Yuehchukene is a dimeric indole alkaloid natural product that possesses anti-fertility and estrogenic activities. Yuehchukene is isolated from the roots of "Murraya paniculata" and others of the "Murraya" species. [Bergman, J., Venemalm, L., Total synthesis of Yuehchukene. Tet. Lett., 1988. 29(24): p. 2993-2994.] It’s natural abundance is in the range of 10-52ppm. [Bergman, J., Venemalm, L., Synthesis of Yuehchukene and some analogues. A general approach. Tet., 1992. 48(4): p. 759-768.]

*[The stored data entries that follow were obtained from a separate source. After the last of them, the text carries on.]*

/-! ### Hold -/

theorem execPhasorRecordForm_view (m : Nat) (s) (t : State) (hm : m &&& 201330688 = 201330688) (h : execPhasorRecordForm s = .next t) :
    view m t = view m s := by
  apply view_up hm
  unfold execPhasorRecordForm at h
  cases h
  simp
theorem execPhasorRecord_view (m : Nat) (port f s) (t : State) (hm : m &&& 67112976 = 67112976) (h : execPhasorRecord port f s = .next t) :
    view m t = view m s := by
  apply view_up hm
  unfold execPhasorRecord at h
  cases h
  simp
theorem execVote_view (m : Nat) (s) (t : State) (hm : m &&& 201988112 = 201988112) (h : execVote s = .next t) : view m t = view m s := by
  apply view_up hm
  unfold execVote at h
  cases h
  extract_lets vd hh c fit rs qs vs contested mask mode changed was vals voted f good ref out outs q1 s1 s2 s3 s4
  split
  · rfl
  clear_value out vs outs ref
  have h1 : view 201988112 s1 = view 201988112 s := by simp only [s1, q1]; simp
  clear_value s1
  have h2 : view 201988112 s2 = view 201988112 s1 := by simp only [s2]; split <;> simp
  clear_value s2
  have h3 : view 201988112 s3 = view 201988112 s2 := view_foldl _ _ (fun s a => by dsimp only; split <;> simp) _ _
  clear_value s3
  have h4 : view 201988112 s4 = view 201988112 s3 := view_foldl _ _ (fun s a => by simp) _ _
  clear_value s4
  split <;> simp [h1, h2, h3, h4]
theorem execHoldingPeriodBoundary_view (m : Nat) (s) (t : State) (hm : m &&& 201986048 = 201986048) (h : execHoldingPeriodBoundary s = .next t) :
    view m t = view m s := by
  apply view_up hm
  unfold execHoldingPeriodBoundary at h
  cases h
  (repeat' (first | (simp (maxDischargeDepth := 6); done) | split | (dsimp only; split) | (simp (maxDischargeDepth := 6); split)))
theorem execHeadroomSum_view (m : Nat) (port f s) (t : State) (hm : m &&& 67112976 = 67112976) (h : execHeadroomSum port f s = .next t) :
    view m t = view m s := by
  apply view_up hm
  unfold execHeadroomSum at h
  cases h
  (repeat' (first | (simp (maxDischargeDepth := 6); done) | split | (dsimp only; split) | (simp (maxDischargeDepth := 6); split)))
theorem execSumSendDeadline_view (m : Nat) (s) (t : State) (hm : m &&& 67112960 = 67112960) (h : execSumSendDeadline s = .next t) :
    view m t = view m s := by
  apply view_up hm
  unfold execSumSendDeadline at h
  cases h
  simp
theorem execRoundClose_view (m : Nat) (s) (t : State) (hm : m &&& 201986064 = 201986064) (h : execRoundClose s = .next t) :
    view m t = view m s := by
  apply view_up hm
  unfold execRoundClose at h
  cases h
  simp
theorem execControlLatch_view (m : Nat) (late torn s) (t : State) (hm : m &&& 201988096 = 201988096) (h : execControlLatch late torn s = .next t) :
    view m t = view m s := by
  apply view_up hm
  unfold execControlLatch at h
  cases h
  simp
theorem execFraction_view (m : Nat) (port f s) (t : State) (hm : m &&& 201988112 = 201988112) (h : execFraction port f s = .next t) :
    view m t = view m s := by
  apply view_up hm
  unfold execFraction at h
  cases h
  (repeat' split) <;> simp
theorem execFractionHoldExpiry_view (m : Nat) (s) (t : State) (hm : m &&& 201986048 = 201986048) (h : execFractionHoldExpiry s = .next t) :
    view m t = view m s := by
  apply view_up hm
  unfold execFractionHoldExpiry at h
  cases h
  simp
theorem execPlanClose_view (m : Nat) (s) (t : State) (hm : m &&& 4096 = 4096) (h : execPlanClose s = .next t) : view m t = view m s := by
  apply view_up hm
  unfold execPlanClose at h
  cases h
  simp
theorem execHoldSet_view (m : Nat) (x0 x1 x2 x3 x4) (t : State) (hm : m &&& 67506176 = 67506176) (h : execHoldSet x0 x1 x2 x3 x4 = .next t) :
    view m t = view m x4 := by
  apply view_up hm
  unfold execHoldSet at h
  cases h
  simp
theorem execLeadMove_view (m : Nat) (x0 x1 x2 x3) (t : State) (hm : m &&& 67502096 = 67502096) (h : execLeadMove x0 x1 x2 x3 = .next t) :
    view m t = view m x3 := by
  apply view_up hm
  unfold execLeadMove at h
  cases h
  simp
theorem execLeadMoveExecute_view (m : Nat) (s) (t : State) (hm : m &&& 202051604 = 202051604) (h : execLeadMoveExecute s = .next t) :
    view m t = view m s := by
  apply view_up hm
  unfold execLeadMoveExecute at h
  cases h
  split <;> simp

Yuehchukene consists of a tetracylic unit with a C6 indole substituent. Since its discovery no other natural product of similar structure has been found. [Ng, P., Ho, D., Ng, K., Kong, Y., Cheng, K., Stone, G., Mixed estrogenic and anti-estrogenic activities of yuehchukene - a bis-indole alkaloid. Euro. J. Pharm., 1994. 264: p. 1-12.] Particularly, yuehchukene differs from other natural bis-indole alkaloids because it does not seem to be derived from tryptophan. [Chan, W., Ho, D., Lau, C., Wat, K., Kong, Y., Cheng, K., Wong, T., Chan, T., Structure function relationship study of yuechukene. I. Anti-implantation and estrogenic activities of substituted yuehchukene derivatives. Euro. J. Med. Chem., 1991. 26: p. 387-394.]

The steric environments of the two nitrogen atoms are very different. One nitrogen is part of a rigid ring system and is shielded by the C6 indole. The other is part of the freely rotating indole making it readily assessable and therefore more reactive. [Chan, W., Ho, D., Lau, C., Wat, K., Kong, Y., Cheng, K., Wong, T., Chan, T., Structure function relationship study of yuechukene. I. Anti-implantation and estrogenic activities of substituted yuehchukene derivatives. Euro. J. Med. Chem., 1991. 26: p. 387-394.]

Biological Activity

Interest in this compound stems from its biological activity. Yuehchukene possesses a potent anti-fertility activity, with the R(+) enantiomer having been identified as the active form. The mode of action has been reported to be blockage of blastocyte implantation sites. [Ho, D., Lau, C., Ng, K., Kong, Y., Cheng, K., Chan, K., Anti-implantation activity of S(-) and R(+)-camphor-yuehchukene in rats. Euro.J. Pharm., 1991. 205: p. 209-212.]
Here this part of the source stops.